§ WORK TASK:
Read the lines below and count those that have the word "does". Respond with the number only.
---------- DATA PROVIDED
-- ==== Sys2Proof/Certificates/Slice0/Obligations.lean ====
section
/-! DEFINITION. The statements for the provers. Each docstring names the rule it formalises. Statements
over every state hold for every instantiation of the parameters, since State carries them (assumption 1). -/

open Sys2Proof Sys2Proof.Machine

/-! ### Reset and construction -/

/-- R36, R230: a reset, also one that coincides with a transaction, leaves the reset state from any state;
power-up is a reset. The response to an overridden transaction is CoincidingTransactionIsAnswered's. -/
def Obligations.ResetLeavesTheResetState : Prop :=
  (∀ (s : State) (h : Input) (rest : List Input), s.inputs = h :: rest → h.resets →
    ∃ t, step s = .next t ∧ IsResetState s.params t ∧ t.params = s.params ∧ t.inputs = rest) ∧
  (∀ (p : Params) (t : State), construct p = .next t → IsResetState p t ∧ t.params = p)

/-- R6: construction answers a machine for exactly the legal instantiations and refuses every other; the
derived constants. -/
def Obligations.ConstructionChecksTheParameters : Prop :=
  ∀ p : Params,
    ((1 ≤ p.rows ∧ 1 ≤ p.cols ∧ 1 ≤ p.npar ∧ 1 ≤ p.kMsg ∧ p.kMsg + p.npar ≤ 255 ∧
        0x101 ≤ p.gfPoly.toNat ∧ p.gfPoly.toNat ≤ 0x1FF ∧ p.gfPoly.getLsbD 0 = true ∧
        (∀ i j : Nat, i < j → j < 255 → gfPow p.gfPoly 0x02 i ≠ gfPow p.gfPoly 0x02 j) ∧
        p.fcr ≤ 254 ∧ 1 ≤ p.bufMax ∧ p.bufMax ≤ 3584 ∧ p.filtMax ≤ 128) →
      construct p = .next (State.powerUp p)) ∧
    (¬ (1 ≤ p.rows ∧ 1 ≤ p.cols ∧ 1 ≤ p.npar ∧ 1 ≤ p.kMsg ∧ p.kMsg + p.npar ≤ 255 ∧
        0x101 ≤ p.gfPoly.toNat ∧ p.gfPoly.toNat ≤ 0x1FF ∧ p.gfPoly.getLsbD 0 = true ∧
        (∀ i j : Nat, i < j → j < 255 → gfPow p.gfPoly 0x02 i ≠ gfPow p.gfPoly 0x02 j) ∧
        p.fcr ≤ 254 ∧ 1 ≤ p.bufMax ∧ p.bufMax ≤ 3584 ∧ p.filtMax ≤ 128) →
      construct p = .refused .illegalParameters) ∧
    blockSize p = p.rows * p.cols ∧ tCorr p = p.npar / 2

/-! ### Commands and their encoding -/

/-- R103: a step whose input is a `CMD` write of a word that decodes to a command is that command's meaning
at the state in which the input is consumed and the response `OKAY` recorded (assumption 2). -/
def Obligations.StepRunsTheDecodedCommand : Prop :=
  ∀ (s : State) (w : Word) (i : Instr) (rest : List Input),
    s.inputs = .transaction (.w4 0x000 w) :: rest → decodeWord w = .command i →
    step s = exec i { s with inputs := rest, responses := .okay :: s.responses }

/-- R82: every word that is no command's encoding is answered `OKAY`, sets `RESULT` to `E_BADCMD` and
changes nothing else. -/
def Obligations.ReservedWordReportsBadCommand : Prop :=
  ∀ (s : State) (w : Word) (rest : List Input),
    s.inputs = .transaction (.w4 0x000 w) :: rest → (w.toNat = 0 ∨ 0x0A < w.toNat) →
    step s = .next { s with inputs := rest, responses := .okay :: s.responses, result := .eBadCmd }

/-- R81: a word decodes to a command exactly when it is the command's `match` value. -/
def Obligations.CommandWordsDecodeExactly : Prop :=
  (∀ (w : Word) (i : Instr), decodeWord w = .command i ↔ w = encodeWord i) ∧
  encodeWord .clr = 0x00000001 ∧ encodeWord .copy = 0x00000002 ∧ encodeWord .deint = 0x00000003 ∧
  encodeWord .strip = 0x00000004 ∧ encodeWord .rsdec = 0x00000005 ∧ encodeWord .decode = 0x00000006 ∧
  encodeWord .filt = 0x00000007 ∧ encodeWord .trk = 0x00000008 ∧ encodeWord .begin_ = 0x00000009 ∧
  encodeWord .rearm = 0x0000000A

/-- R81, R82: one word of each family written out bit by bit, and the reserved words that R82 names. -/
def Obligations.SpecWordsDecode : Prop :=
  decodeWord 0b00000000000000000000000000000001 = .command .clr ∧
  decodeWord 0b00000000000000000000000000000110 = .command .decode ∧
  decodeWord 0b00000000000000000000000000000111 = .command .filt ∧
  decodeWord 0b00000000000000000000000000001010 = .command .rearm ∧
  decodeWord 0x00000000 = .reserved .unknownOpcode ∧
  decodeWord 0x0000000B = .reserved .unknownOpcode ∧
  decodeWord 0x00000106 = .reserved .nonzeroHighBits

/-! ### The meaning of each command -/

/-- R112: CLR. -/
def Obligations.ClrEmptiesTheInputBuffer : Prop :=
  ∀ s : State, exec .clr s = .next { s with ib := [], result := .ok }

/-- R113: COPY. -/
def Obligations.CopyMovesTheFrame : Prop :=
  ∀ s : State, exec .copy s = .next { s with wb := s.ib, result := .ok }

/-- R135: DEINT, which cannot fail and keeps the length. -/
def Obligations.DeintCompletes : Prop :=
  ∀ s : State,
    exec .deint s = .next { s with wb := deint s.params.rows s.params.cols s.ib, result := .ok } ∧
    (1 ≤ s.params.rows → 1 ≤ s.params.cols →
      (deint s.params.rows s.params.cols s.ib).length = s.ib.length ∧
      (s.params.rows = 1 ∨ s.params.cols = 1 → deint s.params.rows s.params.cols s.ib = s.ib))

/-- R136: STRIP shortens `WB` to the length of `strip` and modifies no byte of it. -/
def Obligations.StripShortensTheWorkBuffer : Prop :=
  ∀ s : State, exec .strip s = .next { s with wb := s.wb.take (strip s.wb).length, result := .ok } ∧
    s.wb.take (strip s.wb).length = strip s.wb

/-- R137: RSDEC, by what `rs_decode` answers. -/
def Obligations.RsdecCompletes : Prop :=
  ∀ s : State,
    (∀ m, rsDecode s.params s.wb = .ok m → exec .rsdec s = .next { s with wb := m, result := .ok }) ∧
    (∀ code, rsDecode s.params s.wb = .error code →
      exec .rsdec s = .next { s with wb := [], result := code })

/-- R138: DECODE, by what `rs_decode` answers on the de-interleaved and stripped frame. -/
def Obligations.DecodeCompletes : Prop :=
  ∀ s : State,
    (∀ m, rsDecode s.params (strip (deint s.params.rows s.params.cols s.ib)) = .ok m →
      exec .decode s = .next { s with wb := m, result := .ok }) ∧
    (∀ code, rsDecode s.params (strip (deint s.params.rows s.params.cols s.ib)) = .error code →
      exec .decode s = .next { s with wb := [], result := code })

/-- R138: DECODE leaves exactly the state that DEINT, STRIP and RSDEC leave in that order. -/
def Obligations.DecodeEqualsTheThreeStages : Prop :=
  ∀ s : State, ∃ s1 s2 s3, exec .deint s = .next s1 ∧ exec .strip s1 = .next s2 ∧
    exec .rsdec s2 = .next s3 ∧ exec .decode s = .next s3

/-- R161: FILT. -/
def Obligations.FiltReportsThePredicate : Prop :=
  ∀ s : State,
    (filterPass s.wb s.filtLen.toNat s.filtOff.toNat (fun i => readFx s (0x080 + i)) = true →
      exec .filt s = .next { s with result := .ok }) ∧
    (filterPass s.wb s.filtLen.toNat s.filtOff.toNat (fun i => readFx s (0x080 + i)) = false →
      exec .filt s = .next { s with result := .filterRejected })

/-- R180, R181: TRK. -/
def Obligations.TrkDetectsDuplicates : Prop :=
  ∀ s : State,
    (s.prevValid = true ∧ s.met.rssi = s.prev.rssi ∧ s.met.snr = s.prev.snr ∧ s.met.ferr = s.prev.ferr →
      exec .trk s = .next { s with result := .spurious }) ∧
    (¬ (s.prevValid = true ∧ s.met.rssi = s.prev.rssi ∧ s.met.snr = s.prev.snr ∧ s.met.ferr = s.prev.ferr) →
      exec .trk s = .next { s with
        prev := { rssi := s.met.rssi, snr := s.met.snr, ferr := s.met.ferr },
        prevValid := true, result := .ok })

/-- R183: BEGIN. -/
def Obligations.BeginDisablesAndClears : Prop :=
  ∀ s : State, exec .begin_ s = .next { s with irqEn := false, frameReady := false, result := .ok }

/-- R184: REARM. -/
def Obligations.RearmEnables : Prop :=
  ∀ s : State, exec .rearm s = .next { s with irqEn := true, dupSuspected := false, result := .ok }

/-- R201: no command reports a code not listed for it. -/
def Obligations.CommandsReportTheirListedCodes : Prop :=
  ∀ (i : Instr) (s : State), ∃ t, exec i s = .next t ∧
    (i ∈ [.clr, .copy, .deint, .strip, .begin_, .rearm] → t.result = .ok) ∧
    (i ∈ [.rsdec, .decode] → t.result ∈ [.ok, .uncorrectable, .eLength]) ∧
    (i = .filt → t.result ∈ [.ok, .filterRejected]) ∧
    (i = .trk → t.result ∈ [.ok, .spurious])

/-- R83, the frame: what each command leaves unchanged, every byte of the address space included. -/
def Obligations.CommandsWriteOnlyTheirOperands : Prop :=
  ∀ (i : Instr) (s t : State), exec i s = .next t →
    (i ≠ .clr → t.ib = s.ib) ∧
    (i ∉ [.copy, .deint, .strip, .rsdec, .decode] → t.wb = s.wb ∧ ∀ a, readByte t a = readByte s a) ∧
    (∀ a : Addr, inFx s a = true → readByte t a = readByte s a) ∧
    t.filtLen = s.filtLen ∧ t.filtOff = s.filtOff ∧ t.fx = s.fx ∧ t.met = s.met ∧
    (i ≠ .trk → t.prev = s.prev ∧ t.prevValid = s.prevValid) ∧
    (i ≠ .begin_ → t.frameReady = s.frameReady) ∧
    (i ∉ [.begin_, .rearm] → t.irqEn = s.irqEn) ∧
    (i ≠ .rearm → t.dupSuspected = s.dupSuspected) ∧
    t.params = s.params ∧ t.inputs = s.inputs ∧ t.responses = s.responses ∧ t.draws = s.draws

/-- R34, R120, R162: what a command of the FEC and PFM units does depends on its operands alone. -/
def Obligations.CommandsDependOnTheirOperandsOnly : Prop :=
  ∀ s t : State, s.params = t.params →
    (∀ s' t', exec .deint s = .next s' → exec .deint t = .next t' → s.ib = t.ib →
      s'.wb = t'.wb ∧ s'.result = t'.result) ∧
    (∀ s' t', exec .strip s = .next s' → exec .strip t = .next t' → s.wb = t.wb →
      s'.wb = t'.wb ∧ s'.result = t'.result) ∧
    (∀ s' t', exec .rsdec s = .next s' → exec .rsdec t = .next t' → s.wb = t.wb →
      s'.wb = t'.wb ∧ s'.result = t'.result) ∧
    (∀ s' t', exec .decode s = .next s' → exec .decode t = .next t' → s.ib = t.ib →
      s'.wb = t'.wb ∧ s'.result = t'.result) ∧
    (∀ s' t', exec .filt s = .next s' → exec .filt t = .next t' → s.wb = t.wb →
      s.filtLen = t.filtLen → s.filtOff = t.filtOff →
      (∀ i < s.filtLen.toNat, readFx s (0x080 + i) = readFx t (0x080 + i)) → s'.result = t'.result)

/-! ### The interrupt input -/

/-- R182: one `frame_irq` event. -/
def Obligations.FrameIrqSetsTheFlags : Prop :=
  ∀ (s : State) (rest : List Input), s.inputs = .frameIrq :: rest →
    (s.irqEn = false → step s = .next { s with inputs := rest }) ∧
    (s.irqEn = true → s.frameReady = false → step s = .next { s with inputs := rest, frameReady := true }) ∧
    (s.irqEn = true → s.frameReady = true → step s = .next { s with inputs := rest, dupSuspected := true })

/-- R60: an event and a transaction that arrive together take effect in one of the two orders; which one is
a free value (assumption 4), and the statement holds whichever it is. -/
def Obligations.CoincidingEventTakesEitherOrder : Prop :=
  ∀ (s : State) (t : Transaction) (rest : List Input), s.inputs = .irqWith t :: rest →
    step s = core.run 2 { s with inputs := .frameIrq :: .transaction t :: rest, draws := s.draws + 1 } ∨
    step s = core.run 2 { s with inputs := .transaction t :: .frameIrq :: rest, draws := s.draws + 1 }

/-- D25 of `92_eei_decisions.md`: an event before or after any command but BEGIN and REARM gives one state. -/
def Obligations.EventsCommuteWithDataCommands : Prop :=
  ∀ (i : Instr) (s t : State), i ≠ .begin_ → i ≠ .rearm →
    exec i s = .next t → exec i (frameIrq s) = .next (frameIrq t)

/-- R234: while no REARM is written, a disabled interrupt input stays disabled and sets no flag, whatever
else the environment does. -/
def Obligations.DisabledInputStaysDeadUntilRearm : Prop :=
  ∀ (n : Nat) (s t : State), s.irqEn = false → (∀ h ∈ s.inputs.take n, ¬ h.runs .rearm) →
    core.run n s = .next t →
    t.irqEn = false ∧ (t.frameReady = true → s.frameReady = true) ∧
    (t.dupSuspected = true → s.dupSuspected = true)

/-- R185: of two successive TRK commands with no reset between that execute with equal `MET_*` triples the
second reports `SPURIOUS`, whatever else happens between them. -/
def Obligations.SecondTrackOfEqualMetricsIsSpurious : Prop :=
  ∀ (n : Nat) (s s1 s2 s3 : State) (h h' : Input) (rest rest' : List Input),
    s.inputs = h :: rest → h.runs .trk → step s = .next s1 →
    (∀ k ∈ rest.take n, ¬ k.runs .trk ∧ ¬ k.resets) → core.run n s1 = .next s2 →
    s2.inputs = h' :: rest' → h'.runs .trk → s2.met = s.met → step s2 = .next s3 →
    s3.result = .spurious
--------------------
§ EXERCISE SOLUTION:
2